Wednesday, September 26, 2007

Results of the Local Water Users Meeting

We (along with about 300 other local residents) attended a meeting presented by the Escalante Water Users Board. This is a group of large agricultural users who have been diligently working on a plan to stimulate water conservation and also to assist the state by developing a plan to re-purchase and retire "water rights"

Seems that the largest issue surrounding the plan offered by the Water Users is that the Utah State Engineer, who is personally and solely in charge of administering Ground Water Management Plans, feels the plan is "woefully short" of goals set forth by the State Legislature.

Basically, the state passed a Ground Water Management Law that says "The State Engineer may establish Ground Water Management Plans where necessary for conservation to reach a "safe usage level"... and that he shall consider any and all economic impact to the local water users.

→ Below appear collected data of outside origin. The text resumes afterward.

-- ==== Sys2Proof/Tests/Slice0.lean ====
section
/-! SUPPORT. Tests of the model. Expected values come from spec/95_test_vectors.md (named by vector or program step) or
from a rule's own example; command words are written out field by field from R80 and R84. Every test is one step or one
command on a small state with four mailbox entries, the `N_MB` of the spec's vectors. The theorems named `witness_…` show
states and operands that meet the hypotheses of each statement. -/

namespace Sys2Proof.Tests

open Sys2Proof Sys2Proof.Machine

/-- The outcome is a next state with the property. -/
def nextIs (o : Host.Outcome State Fault Refusal) (p : State → Bool) : Bool :=
  match o with
  | .next t => p t
  | .fault _ => false
  | .refused _ => false

/-- The outcome is a next state with this code and this `RES`. -/
def gives (o : Host.Outcome State Fault Refusal) (c : Code) (r : Word) : Bool :=
  nextIs o fun t => t.code == c && t.res == r

/-- After reset, four entries. -/
def s0 : State := State.resetWith 4

/-- After reset, with a stale result and a stale code that a failed command must leave or replace. -/
def stale : State := { s0 with res := 0xAB, code := .badMagic }

/-- After reset, with a frame of a format and two operand words. -/
def withFmt (f : Format) (x y : Word) : State := { s0 with fr := { Frame.empty with fmt := f }, arg0 := x, arg1 := y }

/-- The filter table of program P3 after its step 6, and `ARG0`. -/
def p3 (x : Word) : State :=
  { s0 with
    init := true
    arg0 := x
    mb := [⟨true, .receive, .classicStd, 0x100, 0x7FF⟩, ⟨true, .receive, .classicStd, 0x200, 0x700⟩,
      ⟨true, .receive, .classicStd, 0, 0⟩, ⟨true, .transmit, .fdExt, 0x18DAF1AB, 0x1FFFFF00⟩] }

/-- A wire buffer that holds the reset frame's image with some bytes replaced, and a byte count. -/
def wired (n : Byte) (bytes : List (Nat × Byte)) : State :=
  { s0 with
    wlen := n
    wb := bytes.foldl (fun w b => putByte w b.1 b.2) (putByte (putByte (Vector.replicate 96 0) 94 0xCA) 95 0x01) }

/-! ### Well-formedness: a term that each check refuses, and the boundary it accepts -/

theorem test_wf_setflg : Instr.wellFormed (.setflg 4 true) = false ∧ Instr.wellFormed (.setflg 7 true) = true := by decide
theorem test_wf_getflg : Instr.wellFormed (.getflg 5) = false ∧ Instr.wellFormed (.getflg 0) = true := by decide
theorem test_wf_psetb : Instr.wellFormed (.psetb 64 1) = false ∧ Instr.wellFormed (.psetb 63 1) = true := by decide
theorem test_wf_pgetb : Instr.wellFormed (.pgetb 64) = false ∧ Instr.wellFormed (.pgetb 63) = true := by decide
theorem test_wf_psetw : Instr.wellFormed (.psetw 61) = false ∧ Instr.wellFormed (.psetw 60) = true := by decide
theorem test_wf_pgetw : Instr.wellFormed (.pgetw 61) = false ∧ Instr.wellFormed (.pgetw 60) = true := by decide
theorem test_wf_wrd : Instr.wellFormed (.wrd 96) = false ∧ Instr.wellFormed (.wrd 95) = true := by decide
theorem test_wf_wwr : Instr.wellFormed (.wwr 96 0) = false ∧ Instr.wellFormed (.wwr 95 0) = true := by decide
theorem test_wf_mbrd : Instr.wellFormed (.mbrd 0 .illegal) = false ∧ Instr.wellFormed (.mbrd 255 .ctrl) = true := by decide

/-! ### Decoding: words written out as `C ++ B ++ A ++ OP`, one or more per constructor -/

theorem test_decode_control_and_format :
    (decode (0x00#8 ++ 0b00000000#8 ++ 0b00000000#8 ++ 0b00000000#8)).toOption = some .nop ∧
    (decode (0xFF#8 ++ 0xFF#8 ++ 0xFF#8 ++ 0b00000000#8)).toOption = some .nop ∧
    (decode (0x00#8 ++ 0x00#8 ++ 0x00#8 ++ 0b00000001#8)).toOption = some .frclr ∧
    (decode (0x00#8 ++ 0b00000011#8 ++ 0x00#8 ++ 0b00000010#8)).toOption = some (.setfmt .fdExt) ∧
    (decode (0x00#8 ++ 0b00000010#8 ++ 0x00#8 ++ 0b00000010#8)).toOption = some (.setfmt .fdStd) ∧
    (decode (0x00#8 ++ 0b00000001#8 ++ 0x00#8 ++ 0b00000010#8)).toOption = some (.setfmt .classicExt) ∧
    (decode (0x00#8 ++ 0x00#8 ++ 0x00#8 ++ 0b00000011#8)).toOption = some .getfmt := by decide

theorem test_decode_identifier_and_dlc :
    (decode (0x00#8 ++ 0x00#8 ++ 0x00#8 ++ 0b00000100#8)).toOption = some .setid ∧
    (decode (0x00#8 ++ 0x00#8 ++ 0x00#8 ++ 0b00000101#8)).toOption = some .getid ∧
    (decode (0x00#8 ++ 0x00#8 ++ 0b11001000#8 ++ 0b00000110#8)).toOption = some (.setdlc 200) ∧
    (decode (0x00#8 ++ 0x00#8 ++ 0x00#8 ++ 0b00000111#8)).toOption = some .getdlc ∧
    (decode (0x00#8 ++ 0x00#8 ++ 0x00#8 ++ 0b00001000#8)).toOption = some .getsize := by decide

theorem test_decode_flags :
    (decode (0x00#8 ++ 0b00000001#8 ++ 0b00000110#8 ++ 0b00001001#8)).toOption = some (.setflg 6 true) ∧
    (decode (0x00#8 ++ 0b11111110#8 ++ 0b00000011#8 ++ 0b00001001#8)).toOption = some (.setflg 3 false) ∧
    (decode (0x00#8 ++ 0x00#8 ++ 0b00000111#8 ++ 0b00001010#8)).toOption = some (.getflg 7) ∧
    (decode (0x00#8 ++ 0x00#8 ++ 0x00#8 ++ 0b00001011#8)).toOption = some .getctl := by decide

theorem test_decode_payload :
    (decode (0x00#8 ++ 0b00110011#8 ++ 0b00000010#8 ++ 0b00001100#8)).toOption = some (.psetb 2 0x33) ∧
    (decode (0x00#8 ++ 0x00#8 ++ 0b00111111#8 ++ 0b00001101#8)).toOption = some (.pgetb 63) ∧
    (decode (0x00#8 ++ 0x00#8 ++ 0b00111100#8 ++ 0b00001110#8)).toOption = some (.psetw 60) ∧
    (decode (0x00#8 ++ 0x00#8 ++ 0b00001001#8 ++ 0b00001111#8)).toOption = some (.pgetw 9) := by decide

theorem test_decode_stamp_user_marker :
    (decode (0x00#8 ++ 0x00#8 ++ 0x00#8 ++ 0b00010000#8)).toOption = some .setts ∧
    (decode (0x00#8 ++ 0x00#8 ++ 0x00#8 ++ 0b00010001#8)).toOption = some .getsec ∧
    (decode (0x00#8 ++ 0x00#8 ++ 0x00#8 ++ 0b00010010#8)).toOption = some .getnsec ∧
    (decode (0x00#8 ++ 0x00#8 ++ 0x00#8 ++ 0b00010011#8)).toOption = some .setusr ∧
    (decode (0x00#8 ++ 0x00#8 ++ 0x00#8 ++ 0b00010100#8)).toOption = some .getusr ∧
    (decode (0x00#8 ++ 0x00#8 ++ 0x00#8 ++ 0b00010101#8)).toOption = some .setmrk ∧
    (decode (0x00#8 ++ 0x00#8 ++ 0x00#8 ++ 0b00010110#8)).toOption = some .getmrk := by decide

theorem test_decode_conversion :
    (decode (0x00#8 ++ 0b00000001#8 ++ 0b00001001#8 ++ 0b00100000#8)).toOption = some (.d2s 9 true) ∧
    (decode (0x00#8 ++ 0b00000001#8 ++ 0b00010100#8 ++ 0b00100001#8)).toOption = some (.s2d 20 true) ∧
    (decode (0x00#8 ++ 0b11111101#8 ++ 0x00#8 ++ 0b00100010#8)).toOption = some (.mskid .classicExt) := by decide

theorem test_decode_wire :
    (decode (0x00#8 ++ 0x00#8 ++ 0x00#8 ++ 0b00110000#8)).toOption = some .enc ∧
    (decode (0x00#8 ++ 0x00#8 ++ 0x00#8 ++ 0b00110001#8)).toOption = some .dec ∧
    (decode (0x00#8 ++ 0x00#8 ++ 0x00#8 ++ 0b00110010#8)).toOption = some .wclr ∧
    (decode (0x00#8 ++ 0x00#8 ++ 0b10101011#8 ++ 0b00110011#8)).toOption = some (.wpush 0xAB) ∧
    (decode (0x00#8 ++ 0x00#8 ++ 0b01011110#8 ++ 0b00110100#8)).toOption = some (.wrd 94) ∧
    (decode (0x00#8 ++ 0b11001010#8 ++ 0b01011110#8 ++ 0b00110101#8)).toOption = some (.wwr 94 0xCA) ∧
    (decode (0x00#8 ++ 0x00#8 ++ 0x00#8 ++ 0b00110110#8)).toOption = some .getwlen := by decide

theorem test_decode_filter :
    (decode (0x00#8 ++ 0x00#8 ++ 0x00#8 ++ 0b01000000#8)).toOption = some .finit ∧
    (decode (0x00#8 ++ 0x00#8 ++ 0x00#8 ++ 0b01000001#8)).toOption = some .frel ∧
    (decode (0x00#8 ++ 0b00000111#8 ++ 0b00000011#8 ++ 0b01000010#8)).toOption = some (.mbcfg 3 .fdExt .transmit) ∧
    (decode (0x00#8 ++ 0b00000010#8 ++ 0b00000011#8 ++ 0b01000011#8)).toOption = some (.mbrd 3 .ctrl) ∧
    (decode (0x00#8 ++ 0b00000101#8 ++ 0x00#8 ++ 0b01000100#8)).toOption = some (.matchId .classicExt .transmit) ∧
    (decode (0x00#8 ++ 0x00#8 ++ 0x00#8 ++ 0b01000101#8)).toOption = some .matchf := by decide

/-- The first and last opcode of each undefined range of R83. -/
theorem test_decode_undefined :
    [0x17, 0x1F, 0x23, 0x2F, 0x37, 0x3F, 0x46, 0xFF].all (fun w => decodeTableWord 32 w == none) = true := by decide

/-- A row of fewer bits: the missing bits are zero. -/
theorem test_decode_short_row : decodeTableWord 8 0x44 = some (.matchId .classicStd .receive) := by decide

The Escalante Desert Valley sits atop an aquifer who's size has yet to be fully determined. We know that in the 1950's average well water levels were around 46 feet. Today, the average well level (as determined by 11 monitored wells out of thousands) the water level is closer to 90 feet.

Since most wells are drilled to about 200 feet, no one really knows for sure how deep the aquifer really runs. No one knows for sure how long it takes for the mountain snow to re-charge this underground lake either.

Now the State Engineer would love to exercise the "easy solution" quite soon. That would be to come to "safe usage" within a matter of a few years. After all, he could say this is what he was directed to do, and he did it.

Utah law provides that water rights and the restrictions of their usage is based on "first priority" by date. For all practical purposes, to return to "safe usage" in the near future, anyone who owned water rights dated any more recently than the end of 1941 would lose the right to use water... even if it meant they'd have no domestic (culinary) water right.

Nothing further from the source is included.